A note on 6386 replacement tubes

GroupDIY Audio Forum

Help Support GroupDIY Audio Forum:

This site may earn a commission from merchant affiliate links, including eBay, Amazon, and others.
To pile on to the sentiment, the JJ 6386s don't last for very long, just like their 12AX7s, 12BH7As or any other tube I have used of theirs. The 'unfairchild' was designed around the JJs and they have adjustments that seem to compensate for the difference. Just be prepared to lay down a couple hundred dollars every few weeks as the tubes fade.
 
I should take this moment to remind people that the original 6386 in a 670 did not last long either. In a Sta Level they would last quite a while ( no matching between sides ) and nobody expected anything but crunch from them. Bob Ohllson (sp?) complained about changing tubes several times a year in the Fairchild.
 
Isn't owning a Fairchild sort of like owning a ferrari? Yeah the expierence is amazing but 13k brake jobs and replacing the clutch every 10k miles is all just part of the existence if yoh want it to work "just like new". Of course...I own neither....just thinking out loud 😁
 
To pile on to the sentiment, the JJ 6386s don't last for very long, just like their 12AX7s, 12BH7As or any other tube I have used of theirs. The 'unfairchild' was designed around the JJs and they have adjustments that seem to compensate for the difference. Just be prepared to lay down a couple hundred dollars every few weeks as the tubes fade.
The JJ 6386 that I have come across tested lower when new than the vintage ones I had. So that *may* point to shorter useful life. As for 12BH7, there is no decent new manufacture that I have seen yet. Fortunately NOS can be found for the same price or less. Not so much with 6386.
 
I realize this thread is very old, but I am experiencing the exact meter discrepancy you are having with JJ’s. ~10db of gain reduction on the meter with only 5db of actual GR. My build is brand new (newly completed Drip V2) and otherwise functioning perfectly. The JJ tubes test and sound fine. Curious if there is any workaround for this issue or if this is actually normal behavior?
Just chiming in too ihearttubes, it is an old thread ;-), certainly not disagreeing with troublereports point, but like you I have a DRIP V1, full of JJ's - working flawlessly for years.
Although I did buy all tubes from someone who handpicked and matched as best they could, so i paid extra for that service.

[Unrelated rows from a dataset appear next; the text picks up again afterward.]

/-- A length and a distance from `lo` up to `hi`: the greatest length `f` has there, at the least distance that has
it. -/
structure LongestClosest (f : Nat → Nat) (lo hi : Nat) (m : Nat × Nat) : Prop where
  attained : f m.2 = m.1
  ge : lo ≤ m.2
  lt : m.2 < hi
  longest : ∀ j, lo ≤ j → j < hi → f j ≤ m.1
  closest : ∀ j, lo ≤ j → j < m.2 → f j < m.1

theorem forall_ge_of_succ {P : Nat → Prop} {lo hi : Nat} (hlo : P lo) (h : ∀ j, lo + 1 ≤ j → j < hi → P j) :
    ∀ j, lo ≤ j → j < hi → P j := by
  intro j hj hlt
  obtain rfl | hj := Nat.eq_or_lt_of_le hj
  · exact hlo
  · exact h j hj hlt

/-- A distance that no further one beats. -/
theorem longestClosest_first {f : Nat → Nat} {lo hi : Nat} (hlt : lo < hi)
    (h : ∀ j, lo + 1 ≤ j → j < hi → f j ≤ f lo) : LongestClosest f lo hi (f lo, lo) :=
  ⟨rfl, Nat.le_refl _, hlt, forall_ge_of_succ (Nat.le_refl _) h, fun _ hj hlt => absurd hlt (Nat.not_lt.2 hj)⟩

/-- A nearer distance that is worse. -/
theorem LongestClosest.worse {f : Nat → Nat} {lo hi : Nat} {m : Nat × Nat} (h : LongestClosest f (lo + 1) hi m)
    (hlo : f lo < m.1) : LongestClosest f lo hi m :=
  ⟨h.attained, Nat.le_of_succ_le h.ge, h.lt, forall_ge_of_succ (Nat.le_of_lt hlo) h.longest,
    forall_ge_of_succ hlo h.closest⟩

/-- The search keeps the best it was given, or finds a longer one: the longest, at the closest distance (R149). -/
theorem searchFrom_result (d : List Byte) (pos maxlen k dist : Nat) (best : Nat × Nat) :
    (searchFrom d pos maxlen k dist best = best ∧
        ∀ j, dist ≤ j → j < dist + k → matchLength d pos j maxlen ≤ best.1) ∨
      (best.1 < (searchFrom d pos maxlen k dist best).1 ∧
        LongestClosest (matchLength d pos · maxlen) dist (dist + k) (searchFrom d pos maxlen k dist best)) := by
  induction k generalizing dist best with
  | zero => exact .inl ⟨rfl, by omega⟩
  | succ k ih =>
    rw [searchFrom, show dist + (k + 1) = dist + 1 + k by omega]
    by_cases hlonger : best.1 < matchLength d pos dist maxlen
    · rw [if_pos hlonger]
      rcases ih (dist + 1) (matchLength d pos dist maxlen, dist) with ⟨heq, hall⟩ | ⟨hlt, hbest⟩
      · rw [heq]
        exact .inr ⟨hlonger, longestClosest_first (by omega) hall⟩
      · exact .inr ⟨Nat.lt_trans hlonger hlt, hbest.worse hlt⟩
    · have hle := Nat.le_of_not_lt hlonger
      rw [if_neg hlonger]
      rcases ih (dist + 1) best with ⟨heq, hall⟩ | ⟨hlt, hbest⟩
      · exact .inl ⟨heq, forall_ge_of_succ hle hall⟩
      · exact .inr ⟨hlt, hbest.worse (Nat.lt_of_le_of_lt hle hlt)⟩

/-- BestMatch is (0, 0) where nothing matches, else the longest match, the closest of the longest. -/
theorem bestMatch_result (d : List Byte) (pos : Nat) :
    (bestMatch d pos = (0, 0) ∧
        ∀ j, 1 ≤ j → j < 1 + min 8192 pos → matchLength d pos j (min 253 (d.length - pos)) = 0) ∨
      (0 < (bestMatch d pos).1 ∧
        LongestClosest (matchLength d pos · (min 253 (d.length - pos))) 1 (1 + min 8192 pos) (bestMatch d pos)) := by
  rcases searchFrom_result d pos (min 253 (d.length - pos)) (min 8192 pos) 1 (0, 0) with ⟨heq, hall⟩ | hbest
  · exact .inl ⟨heq, fun j hj hlt => Nat.le_zero.1 (hall j hj hlt)⟩
  · exact .inr hbest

Don't sweat the VU problem, i spent an hour on the phone with Greg (DRIP) on VU's, its a rabbit hole, and seems its just a fundamental challenge with even the originals. I just let the VU's be, and use my ears 1st then look at my console and DAW meters to get the gain reduction i want.
I just allow my Fairchild to be old and graceful in the rack, and let the meters dance around as a form of entertainment.

I can hear what it does, and I just dial it in and out to what I like ;-)

but I get in a measurement world, that kind of thinking isn't acceptable.

#privilegedtohaveanyfairchild
 
its just a fundamental challenge with even the originals

Only if you can't get good 6386 tubes - differences in meter reading comes from flawed current/Gm behavior in the tubes themselves, nothing to do to correct that here. Note: This mismatch also messes with your ratios.

And even if you pay for matched new-production tubes, you only get them "matched to each other", not at any even remotely absolute precision. I have a strong suspicion that JJ traces and selects heavily already from factory, and send the few good ones to PR-heavy customers (thereby upping their apparent quality)
 
Thinking about this, there are more than a few tube heads here making products for the market. I think the hurdle for Larry is, in order for him to make his tube matching setup into something he'd sell, he'd need enough investment to make the effort worthwhile - no mystery there. EveAnna wants one, if a few of you also wanted one, there could be enough interest to make it worth the effort to elevate the setup he made (and showed at one AES long ago) to something bullet proof and sellable. His setup takes 20 tubes at a time, plots curves, puts the matches together, checks microphonics, does the full kaboodle. How many would benefit from this enough that they'd spend money to have their own setup?
 
Still not a big market, still the territory of manufacturers cobbling together for their own needs.

We don’t even have anyone offering the matching service for others that I’m aware of.